- ACTION ITEM
Print the first line of the material below and each line after it, exactly as written, ending with the line that contains "def longestTD : DebugStr".
++++++++
-- ==== Sys2Proof/Tests/Slice0.lean ====
section
/-! SUPPORT. Small checks on fixed values. The expected values are those of 95_test_vectors.md (its vector
numbers stand in the docstrings), of the frame formats of 30_encoding.md, or worked out by hand from the
rule named. The last part gives, for every statement with hypotheses, values that meet them. -/

namespace Sys2Proof.Tests

open Sys2Proof Sys2Proof.Machine

/-! Helpers. -/

/-- Both Readers exist, that of `F` holding `b`. -/
def holding (F : Family) (b : Bytes) : State := State.reset.setBuf F b

/-- A machine with no text in its Debug reports, and one whose Command configuration is ill formed. -/
def noText : Params :=
  { codec := { debugMaxLen := 0, bootloadTag := none }, cmd := Params.tc.cmd, rep := { cap := 3, outqCap := 1 } }
def smallCap : Params := { Params.tc with cmd := { cap := 4, outqCap := 4 } }

/-- The `DebugStr` of some bytes under `TC`, of "hi", and of the longest under `TC` and `TD`. -/
def str (b : Bytes) (hf : b.length ≤ 254) (hv : utf8Valid b = true) : DebugStr 254 :=
  { bytes := b, fits := hf, valid := hv }
def hi : DebugStr 254 := str [0x68, 0x69] (by decide) (by decide)
def longestTC : DebugStr 254 :=
  { bytes := List.replicate 254 0x41, fits := Nat.le_of_eq List.length_replicate, valid := by decide +kernel }
def longestTD : DebugStr 255 :=
  { bytes := List.replicate 255 0x41, fits := Nat.le_of_eq List.length_replicate, valid := by decide +kernel }

/-- The response of one transaction and the buffer after it. -/
def ask (F : Family) (p : Params) (b : Bytes) (t : TxnOf p) : Option (Response p.codec.debugMaxLen × Bytes) :=
  match stepWith p ((State.cleared.setBuf F b).post t) with
  | .next s =>
    match s.resp, s.buf F with
    | some r, some b' => some (r, b')
    | _, _ => none
  | .fault _ => none
  | .refused _ => none

/-- How one transaction is refused. -/
def refusal (p : Params) (s : StateOf p) (t : TxnOf p) : Option Refusal :=
  match stepWith p (s.post t) with
  | .next _ => none
  | .fault r => nomatch r
  | .refused r => some r

/-- The output queue and the buffer of `F` after one instruction. -/
def run (i : Instr) (F : Family) (b : Bytes) : Option (List Instr × Bytes) :=
  match exec i (holding F b) with
  | .next s =>
    match s.buf F with
    | some b' => some (s.outq, b')
    | none => none
  | .fault _ => none
  | .refused _ => none

/-- What the host gets from the table word: the response of the next step after reset. -/
def probe (nbits w : Nat) : Option (Response 254) :=
  match step (State.reset.withFetchWord nbits w) with
  | .next s => s.resp
  | .fault _ => none
  | .refused _ => none

/-! Well-formedness: each check refuses a term. -/

/-- V-CF: `CAP`. -/
theorem test_wf_cap : smallCap.wellFormed .command = false ∧ Params.t5.wellFormed .command = true ∧
    Params.wellFormed { Params.tc with rep := { cap := 255, outqCap := 4 } } .report = false ∧
    noText.wellFormed .report = true := by decide
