-- ==== Sys2Proof/Decode.lean ====
section
/-! DEFINITION. Decode: the fields of a 32-bit Vexik word (R41–R57) read as an instruction, total on any word and
refusing by name; then `encode`, written from the same tables, and the lemmas that each field's code reads back.
Every numbering here is that of the encoding chapter (R8). -/

namespace Sys2Proof

/-- Why a word is no instruction (R59): its opcode (R56), its PM (R28), a format field (R44, R48, R51–R55), a target
(R25), or a check over several fields (R45, R48–R55, R125). -/
inductive DecodeError where
  | opcode | pm | field | target | illFormed
  deriving DecidableEq, Repr

/-- The code of each value (R28). -/
def Pm.toBits : Pm → BitVec 2
  | .always => 0#2
  | .ifTrue => 1#2
  | .ifFalse => 2#2

/-- The value of a code (R28); an unassigned code has none. -/
def Pm.ofBits (b : BitVec 2) : Option Pm :=
  match b.toNat with
  | 0 => some .always
  | 1 => some .ifTrue
  | 2 => some .ifFalse
  | _ => none

@[simp] theorem Pm.ofBits_toBits (t : Pm) : Pm.ofBits t.toBits = some t := by
  cases t <;> rfl

/-- The code of each value (R49). -/
def Ity.toBits : Ity → BitVec 4
  | .i8 => 0#4
  | .i16 => 1#4
  | .i32 => 2#4
  | .i64 => 3#4
  | .n8 => 4#4
  | .n16 => 5#4
  | .n32 => 6#4
  | .n64 => 7#4
  | .i4 => 8#4
  | .n4 => 9#4

/-- The value of a code (R49); an unassigned code has none. -/
def Ity.ofBits (b : BitVec 4) : Option Ity :=
  match b.toNat with
  | 0 => some .i8
  | 1 => some .i16
  | 2 => some .i32
  | 3 => some .i64
  | 4 => some .n8
  | 5 => some .n16
  | 6 => some .n32
  | 7 => some .n64
  | 8 => some .i4
  | 9 => some .n4
  | _ => none

@[simp] theorem Ity.ofBits_toBits (t : Ity) : Ity.ofBits t.toBits = some t := by
  cases t <;> rfl

/-- The code of each value (R49). -/
def Width.toBits : Width → BitVec 2
  | .w8 => 0#2
  | .w16 => 1#2
  | .w32 => 2#2
  | .w64 => 3#2

/-- The value of a code (R49); an unassigned code has none. -/
def Width.ofBits (b : BitVec 2) : Option Width :=
  match b.toNat with
  | 0 => some .w8
  | 1 => some .w16
  | 2 => some .w32
  | _ => some .w64

@[simp] theorem Width.ofBits_toBits (t : Width) : Width.ofBits t.toBits = some t := by
  cases t <;> rfl

/-- The code of each value (R50). -/
def FTy.toBits : FTy → BitVec 2
  | .f32 => 0#2
  | .f16 => 1#2
  | .bf16 => 2#2

/-- The value of a code (R50); an unassigned code has none. -/
def FTy.ofBits (b : BitVec 2) : Option FTy :=
  match b.toNat with
  | 0 => some .f32
  | 1 => some .f16
  | 2 => some .bf16
  | _ => none

@[simp] theorem FTy.ofBits_toBits (t : FTy) : FTy.ofBits t.toBits = some t := by
  cases t <;> rfl

/-- The code of each value (R50). -/
def Rnd.toBits : Rnd → BitVec 2
  | .rne => 0#2
  | .rz => 1#2
  | .rdn => 2#2
  | .rup => 3#2

/-- The value of a code (R50); an unassigned code has none. -/
def Rnd.ofBits (b : BitVec 2) : Option Rnd :=
  match b.toNat with
  | 0 => some .rne
  | 1 => some .rz
  | 2 => some .rdn
  | _ => some .rup

@[simp] theorem Rnd.ofBits_toBits (t : Rnd) : Rnd.ofBits t.toBits = some t := by
  cases t <;> rfl

/-- The code of each value (R51). -/
def Cond.toBits : Cond → BitVec 4
  | .eq => 0#4
  | .lt => 1#4
  | .le => 2#4
  | .ltu => 3#4
  | .leu => 4#4

/-- The value of a code (R51); an unassigned code has none. -/
def Cond.ofBits (b : BitVec 4) : Option Cond :=
  match b.toNat with
  | 0 => some .eq
  | 1 => some .lt
  | 2 => some .le
  | 3 => some .ltu
  | 4 => some .leu
  | _ => none

@[simp] theorem Cond.ofBits_toBits (t : Cond) : Cond.ofBits t.toBits = some t := by
  cases t <;> rfl

/-- The code of each value (R51). -/
def Cond.toBits3 : Cond → BitVec 3
  | .eq => 0#3
  | .lt => 1#3
  | .le => 2#3
  | .ltu => 3#3
  | .leu => 4#3

/-- The value of a code (R51); an unassigned code has none. -/
def Cond.ofBits3 (b : BitVec 3) : Option Cond :=
  match b.toNat with
  | 0 => some .eq
  | 1 => some .lt
  | 2 => some .le
  | 3 => some .ltu
  | 4 => some .leu
  | _ => none

@[simp] theorem Cond.ofBits3_toBits3 (t : Cond) : Cond.ofBits3 t.toBits3 = some t := by
  cases t <;> rfl

/-- The code of each value (R53). -/
def FCond.toBits : FCond → BitVec 2
  | .eq => 0#2
  | .lt => 1#2
  | .le => 2#2
  | .un => 3#2

/-- The value of a code (R53); an unassigned code has none. -/
def FCond.ofBits (b : BitVec 2) : Option FCond :=
  match b.toNat with
  | 0 => some .eq
  | 1 => some .lt
  | 2 => some .le
  | _ => some .un

@[simp] theorem FCond.ofBits_toBits (t : FCond) : FCond.ofBits t.toBits = some t := by
  cases t <;> rfl

/-- The code of each value (R86). -/
def Half.toBits : Half → BitVec 1
  | .h16 => 0#1
  | .h32 => 1#1

/-- The value of a code (R86); an unassigned code has none. -/
def Half.ofBits (b : BitVec 1) : Option Half :=
  match b.toNat with
  | 0 => some .h16
  | _ => some .h32

@[simp] theorem Half.ofBits_toBits (t : Half) : Half.ofBits t.toBits = some t := by
  cases t <;> rfl

/-- The code of each value (R212). -/
def RedOp.toBits : RedOp → BitVec 4
  | .addI64 => 0#4
  | .addF32 => 1#4
  | .minI64 => 2#4
  | .maxI64 => 3#4
  | .and => 4#4
  | .or => 5#4

/-- The value of a code (R212); an unassigned code has none. -/
def RedOp.ofBits (b : BitVec 4) : Option RedOp :=
  match b.toNat with
  | 0 => some .addI64
  | 1 => some .addF32
  | 2 => some .minI64
  | 3 => some .maxI64
  | 4 => some .and
  | 5 => some .or
  | _ => none

@[simp] theorem RedOp.ofBits_toBits (t : RedOp) : RedOp.ofBits t.toBits = some t := by
  cases t <;> rfl

/-- The code of each value (R141). -/
def MemTy.toBits : MemTy → BitVec 4
  | .n8 => 0#4
  | .n16 => 1#4
  | .n32 => 2#4
  | .n64 => 3#4
  | .elem => 8#4

/-- The value of a code (R141); an unassigned code has none. -/
def MemTy.ofBits (b : BitVec 4) : Option MemTy :=
  match b.toNat with
  | 0 => some .n8
  | 1 => some .n16
  | 2 => some .n32
  | 3 => some .n64
  | 8 => some .elem
  | _ => none

@[simp] theorem MemTy.ofBits_toBits (t : MemTy) : MemTy.ofBits t.toBits = some t := by
  cases t <;> rfl

/-- The code of each value (R276). -/
def AtomOp.toBits : AtomOp → BitVec 4
  | .add => 0#4
  | .min => 1#4
  | .max => 2#4
  | .minu => 3#4
  | .maxu => 4#4
  | .and => 5#4
  | .or => 6#4
  | .xor => 7#4
  | .exch => 8#4
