-- ==== Sys2Proof/Machine/Ops.lean ====
section
/-! DEFINITION. The named operations every meaning uses: bytes and bit fields, updates of one core, context, flock or
lane, memory and the L1 (R248–R258), the delivery of results (R26–R31), and TAKING A FAULT: the capture of a lane into a
sick-pen record (R384–R387, R463), the start of a drain (R401), and the return, a lane read back from its record
(R391). -/

namespace Sys2Proof.Machine

/-- The outcome of a meaning. -/
abbrev Res := Host.Outcome State Fault Refusal

/-! ### Bytes and fields -/

/-- The low `n` bytes of a number, little-endian (R3). -/
def bytesLE : Nat → Nat → List Byte
  | 0, _ => []
  | n + 1, v => BitVec.ofNat 8 v :: bytesLE n (v / 256)

/-- The number little-endian bytes stand for (R3). -/
def natLE : List Byte → Nat
  | [] => 0
  | b :: r => b.toNat + 256 * natLE r

/-- Bits `lo`+`len`−1 : `lo` of a number. -/
def bits (v lo len : Nat) : Nat := (v / 2 ^ lo) % 2 ^ len

/-- A value placed at bit `lo`. -/
def at_ (v lo : Nat) : Nat := 2 ^ lo * v

/-- The number of a Bool. -/
def b2n (b : Bool) : Nat := if b then 1 else 0

/-- A Bool as a 64-bit result. -/
def boolWord (b : Bool) : Word := if b then 1 else 0

/-- A saturating 32-bit counter (R173, R398). -/
def satInc (c : BitVec 32) (n : Nat := 1) : BitVec 32 := BitVec.ofNat 32 (min (c.toNat + n) 0xFFFFFFFF)

/-- The code of a scope (R43) and its order by width. -/
def scopeNum : Scope → Nat
  | .core => 0 | .die => 1 | .pkg => 2 | .gang => 3

def scopeMax (a b : Option Scope) : Option Scope :=
  match a, b with
  | none, x => x
  | x, none => x
  | some x, some y => if scopeNum x < scopeNum y then some y else some x

/-- Replace the first element that satisfies a test. -/
def replaceFirst {α : Type} (p : α → Bool) (f : α → α) : List α → List α
  | [] => []
  | a :: r => if p a then f a :: r else a :: replaceFirst p f r

/-- Remove the element at an index. -/
def removeAt {α : Type} : Nat → List α → List α
  | _, [] => []
  | 0, _ :: r => r
  | n + 1, a :: r => a :: removeAt n r

/-- The first index whose element satisfies a test. -/
def indexOf? {α : Type} (p : α → Bool) : List α → Nat → Option Nat
  | [], _ => none
  | a :: r, n => if p a then some n else indexOf? p r (n + 1)

/-- Insert keeping a list sorted by a key, after equal keys. -/
def insertBy {α : Type} (key : α → Nat) (x : α) : List α → List α
  | [] => [x]
  | a :: r => if key a ≤ key x then a :: insertBy key x r else x :: a :: r

/-- A list sorted by a key, stably. -/
def sortBy {α : Type} (key : α → Nat) (l : List α) : List α := l.foldl (fun acc x => insertBy key x acc) []

/-- The first element with the least key. -/
def minBy {α : Type} (key : α → Nat) : List α → Option α
  | [] => none
  | a :: r =>
    match minBy key r with
    | none => some a
    | some b => if key b < key a then some b else some a

/-! ### Parts of the state -/

/-- One core's registers (a core that is not listed reads as after reset). -/
def State.core (s : State) (c : Nat) : Core := s.cores[c]?.getD {}

/-- The enabled cores. -/
def State.enabledCores (s : State) : List Nat := (List.range Config.numCores).filter fun c => (s.core c).enabled

def State.updCore (s : State) (c : Nat) (f : Core → Core) : State := { s with cores := s.cores.modify c f }

/-- A live context. -/
def State.ctx? (s : State) (x : Nat) : Option Ctx := s.ctxs.find? (·.id == x)

def State.updCtx (s : State) (x : Nat) (f : Ctx → Ctx) : State :=
  { s with ctxs := replaceFirst (·.id == x) f s.ctxs }

def State.flock? (s : State) (id : Nat) : Option Flock := s.flocks.find? (·.id == id)

def State.updFlock (s : State) (id : Nat) (f : Flock → Flock) : State :=
  { s with flocks := replaceFirst (·.id == id) f s.flocks }

/-- The flock that holds a firing. -/
def State.flockOf? (s : State) (fid : Nat) : Option Flock := s.flocks.find? fun fl => fl.lanes.any (·.fid == fid)

def Flock.lane? (fl : Flock) (fid : Nat) : Option Lane := fl.lanes.find? (·.fid == fid)

def Flock.updLane (fl : Flock) (fid : Nat) (f : Lane → Lane) : Flock :=
  { fl with lanes := replaceFirst (·.fid == fid) f fl.lanes }

/-- Update one firing, wherever it is: resident, waiting for a slot after `resume`, in a sick-pen record, or saved. -/
def Lane.updIf (fid : Nat) (f : Lane → Lane) (ln : Lane) : Lane := if ln.fid = fid then f ln else ln

def Ctx.updLane (c : Ctx) (fid : Nat) (f : Lane → Lane) : Ctx :=
  { c with
    sick := c.sick.map fun k => { k with lane := k.lane.map (Lane.updIf fid f) }
    saved := c.saved.map fun z => { z with
      flocks := z.flocks.map fun fl => fl.updLane fid f
      resumed := z.resumed.map fun r => { r with lane := r.lane.updIf fid f } } }

def State.updLane (s : State) (fid : Nat) (f : Lane → Lane) : State :=
  { s with
    flocks := s.flocks.map fun fl => fl.updLane fid f
    resumed := s.resumed.map fun r => { r with lane := r.lane.updIf fid f }
    ctxs := s.ctxs.map fun c => c.updLane fid f }

/-- A firing that is resident. -/
def State.lane? (s : State) (fid : Nat) : Option Lane := (s.flockOf? fid).bind (·.lane? fid)

/-- The loaded block of a context. -/
def State.block? (s : State) (x b : Nat) : Option LBlock := (s.ctx? x).bind (·.blocks[b]?)

/-- How often a context has drawn values of unwritten registers on a core. -/
def Ctx.drawsOn (c : Ctx) (core : Nat) : Nat := ((c.draws.find? (·.1 == core)).map (·.2)).getD 0

/-- The value an unwritten lane register reads (R30), the `k`-th of the context's present draw on a core. -/
def State.unwritten (s : State) (x core k : Nat) : Word :=
  Config.regWord core (((s.ctx? x).map (·.drawsOn core)).getD 0) k

/-- A context's count of draws on a core advances. -/
def State.draw (s : State) (x core : Nat) : State :=
  s.updCtx x fun c => { c with draws := (core, c.drawsOn core + 1) :: c.draws.filter (·.1 ≠ core) }

/-- The die of a core (R71). -/
def dieOf (core : Nat) : Nat := core / 64

/-- The logical iteration of an instance: its IDX in the root domain, else epoch and IDX (R148). -/
def literOf (t : Tag) (e : BitVec 22) : Nat := if t.dom = 0 then t.idx.toNat else e.toNat * 1024 + t.idx.toNat

/-- The name of an instance equals another's: block and tag (R16). -/
def sameName (x b : Nat) (t : Tag) (x' b' : Nat) (t' : Tag) : Bool := x = x' && b = b' && t = t'

/-- Something of a context moved: the detector's interval starts again (R399). -/
def State.moved (s : State) (x : Nat) : State := s.updCtx x fun c => { c with lastMove := s.cycle }

/-! ### Memory by physical address (R248) -/

/-- What an address reads as: an unlisted one reads 0. -/
def Memory.read : List Host.Cell → Nat → Byte
  | [], _ => 0
  | (a, b) :: r, x => if a = x then b else if x < a then 0 else Memory.read r x

/-- Write one byte, keeping addresses rising and no zero listed. -/
def Memory.write : List Host.Cell → Nat → Byte → List Host.Cell
  | [], x, v => if v = 0 then [] else [(x, v)]
  | (a, b) :: r, x, v =>
    if x < a then (if v = 0 then (a, b) :: r else (x, v) :: (a, b) :: r)
    else if x = a then (if v = 0 then r else (a, v) :: r)
    else (a, b) :: Memory.write r x v

/-- The canonical form: addresses strictly rising above `lo`, no byte equal to what an unlisted address reads as. -/
def Memory.wfFrom : Nat → List Host.Cell → Bool
  | _, [] => true
  | lo, (a, b) :: r => lo ≤ a && b != 0 && Memory.wfFrom (a + 1) r

def Memory.wf (m : List Host.Cell) : Bool := Memory.wfFrom 0 m

/-- Whether an address holds memory: HBM, the host windows, a core's shed or accumulators (R248, R250). -/
def isMemory (a : Nat) : Bool :=
  a < Config.hbmTop || (Config.hostLow ≤ a && a < Config.hostTop) ||
  (Config.winLow ≤ a && a < Config.winTop &&
    (let o := (a - Config.winLow) % Config.winStride
     o < Config.shedBytes || (Config.accumOffset ≤ o && o < Config.accumOffset + Config.accumBytes)))

def State.rd (s : State) (a : Nat) : Byte := if isMemory a then Memory.read s.mem a else 0

def State.wr (s : State) (a : Nat) (b : Byte) : State :=
  if isMemory a then { s with mem := Memory.write s.mem a b } else s

/-- `n` bytes from an address. -/
def State.rdN (s : State) (a : Nat) : Nat → List Byte
  | 0 => []
  | n + 1 => s.rd a :: s.rdN (a + 1) n

def State.wrN (s : State) (a : Nat) : List Byte → State
  | [] => s
  | b :: r => (s.wr a b).wrN (a + 1) r

/-- A little-endian number of `n` bytes. -/
def State.rdNat (s : State) (a n : Nat) : Nat := natLE (s.rdN a n)

/-- The physical address of a byte of a core's shed, or of its accumulator memory (R250). -/
def shedAddr (core off : Nat) : Nat := Config.winLow + core * Config.winStride + off
def accumAddr (core off : Nat) : Nat := Config.winLow + core * Config.winStride + Config.accumOffset + off

/-- The stack of an HBM address (R249). -/
def stackOf (a : Nat) : Nat :=
  if a < Config.hbmUpper then
    let x := (List.range 7).foldl (fun acc k => Nat.xor acc (bits a (8 + 4 * k) 4)) 0
    Nat.xor x (bits a 36 3)
  else (a - Config.hbmUpper) / 0x30000000 / 32

/-- The die whose L2 slice is the home of an address (R249). -/
def homeDie (a : Nat) : Nat := stackOf a / 4

/-- The stacks that hold some bytes have units left in their windows (R453). -/
def State.unitsFor (s : State) (l : List Nat) : Bool :=
  l.all fun x => Config.hbmTop ≤ x || ((s.memStacks[stackOf x]?).map (·.left)).getD 1 ≠ 0

/-- A stack's count falls by one for each 64-byte unit; one loaded from a budget of all ones has no limit (R453, R459). -/
def State.chargeUnits (s : State) (l : List Nat) : State :=
  (((l.filter (· < Config.hbmTop)).map (· / 64)).eraseDups).foldl (fun (s : State) b =>
    { s with memStacks := s.memStacks.modify (stackOf (64 * b)) fun k =>
        if k.left = 0xFFFFFFFF then k else { k with left := k.left - 1 } }) s

/-! ### The way to other packages (R432, R437, R440) -/

/-- The port by which messages to a package leave, if a route exists. -/
def State.route? (s : State) (p : Nat) : Option Nat := (s.routes.find? (·.1 == p)).map (·.2)

/-- A message leaves by its route; without one it is dropped and counted (R437). -/
def State.sendOut (s : State) (p : Nat) (m : LinkMsg) : State :=
  if (s.route? p).isSome then { s with netOut := s.netOut ++ [(p, m)] }
  else { s with noroute := satInc s.noroute }

/-- Whether a path to a package exists: a valid route by a port that is not down (R432, R439). -/
def State.pathTo (s : State) (p : Nat) : Bool :=
  match s.route? p with
  | none => false
  | some k => (s.ports[k]?.getD {}).state ≠ 2

/-- A message that its requester does not send for want of a route is counted (R437). -/
def State.countRoute (s : State) (p : Nat) : State :=
  if (s.route? p).isSome then s else { s with noroute := satInc s.noroute }

/-- A write enters the outbound queue for another package (R440): the bytes of one masked MEMREQ, in address order. With no route
it is dropped and counted (R437). -/
def State.postWrite (s : State) (core ctx p : Nat) (post : Option Poster) (l : List (Nat × Byte)) : State :=
  match l with
  | [] => s
  | (a, _) :: _ =>
    let n := (l.getLast?.map (·.1)).getD a + 1 - a
    let here := fun i => l.find? (·.1 = a + i)
    let op := RemoteOp.write ((List.range n).map fun i => ((here i).map (·.2)).getD 0) ((List.range n).map fun i => (here i).isSome)
    let id := s.reqSeq + 1
    let w : RemoteWrite := { id := id, ctx := ctx, dpkg := p, addr := a, core := core, post := post }
    let s := { s with reqSeq := id, remoteOut := if (s.route? p).isSome then s.remoteOut ++ [w] else s.remoteOut }
    s.sendOut p (.memReq { id := id, spkg := s.pkgid, score := core, dpkg := p, addr := a, op := op })

/-! ### The L1 and the way to the home L2 (R255–R258) -/

/-- Bytes at addresses of their own, in order. -/
def State.wrAll (s : State) (l : List (Nat × Byte)) : State := l.foldl (fun s x => s.wr x.1 x.2) s

/-- Every write that waits in the outbound queue from one die to another reaches its home, oldest first (R258). -/
def State.drainBridge (s : State) (p : BridgeWrite → Bool) : State :=
  let s1 := (s.bridge.filter p).foldl (fun s w => s.wrAll w.data) s
  { s1 with bridge := s1.bridge.filter fun w => !p w }

/-- A write of one byte at the home L2, behind the writes that its die queued earlier toward that home. -/
def State.homeWrite (s : State) (die a : Nat) (b : Byte) : State :=
  (s.drainBridge fun w => w.src = die && w.dst = homeDie a).wr a b

/-- A read of one byte at the home L2 by an agent of a die (R258): it passes behind that die's queued writes. -/
def State.homeView (s : State) (die a : Nat) : State :=
  s.drainBridge fun w => w.src = die && w.dst = homeDie a

def Sector.byte (x : Sector) (i : Nat) : Byte := x.bytes[i]?.getD 0

def sectorIs (core addr : Nat) (pkg : Option Nat) (x : Sector) : Bool :=
  x.core = core && x.addr = addr && x.pkg = pkg

/-- A sector some of whose dirty bytes have been written back. -/
def Sector.clean (m : BitVec 32) (x : Sector) : Sector :=
  { x with
    dirty := x.dirty &&& ~~~m, through := x.through &&& ~~~m
    owners := (x.owners.map fun o => (o.1, o.2 &&& ~~~m)).filter (·.2 ≠ 0) }

/-- The dirty bytes that a context's stores left in a sector. -/
def Sector.ownedBy (c : Nat) (x : Sector) : BitVec 32 :=
  ((x.owners.filter (·.1 = c)).foldl (fun m o => m ||| o.2) 0) &&& x.dirty

/-- A store of a context dirties one byte of a sector; `shrd`: under COH SHRD. -/
def Sector.store (c : Nat) (shrd : Bool) (i : Nat) (b : Byte) (x : Sector) : Sector :=
  let bit := BitVec.ofNat 32 (2 ^ i)
  { x with
    bytes := x.bytes.set i b, valid := x.valid ||| bit, dirty := x.dirty ||| bit, shared := x.shared || shrd
    through := if shrd then x.through ||| bit else x.through
    owners := match x.owners.find? (·.1 = c) with
      | none => x.owners ++ [(c, bit)]
      | some _ => x.owners.map fun o => if o.1 = c then (c, o.2 ||| bit) else o }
++++++++
- RESPONSE TO THIS EXERCISE
-- ==== Sys2Proof/Tests/Slice0.lean ====
section
/-! SUPPORT. Small checks on fixed values. The expected values are those of 95_test_vectors.md (its vector
numbers stand in the docstrings), of the frame formats of 30_encoding.md, or worked out by hand from the
rule named. The last part gives, for every statement with hypotheses, values that meet them. -/

namespace Sys2Proof.Tests

open Sys2Proof Sys2Proof.Machine

/-! Helpers. -/

/-- Both Readers exist, that of `F` holding `b`. -/
def holding (F : Family) (b : Bytes) : State := State.reset.setBuf F b

/-- A machine with no text in its Debug reports, and one whose Command configuration is ill formed. -/
def noText : Params :=
  { codec := { debugMaxLen := 0, bootloadTag := none }, cmd := Params.tc.cmd, rep := { cap := 3, outqCap := 1 } }
def smallCap : Params := { Params.tc with cmd := { cap := 4, outqCap := 4 } }

/-- The `DebugStr` of some bytes under `TC`, of "hi", and of the longest under `TC` and `TD`. -/
def str (b : Bytes) (hf : b.length ≤ 254) (hv : utf8Valid b = true) : DebugStr 254 :=
  { bytes := b, fits := hf, valid := hv }
def hi : DebugStr 254 := str [0x68, 0x69] (by decide) (by decide)
def longestTC : DebugStr 254 :=
  { bytes := List.replicate 254 0x41, fits := Nat.le_of_eq List.length_replicate, valid := by decide +kernel }
def longestTD : DebugStr 255 :=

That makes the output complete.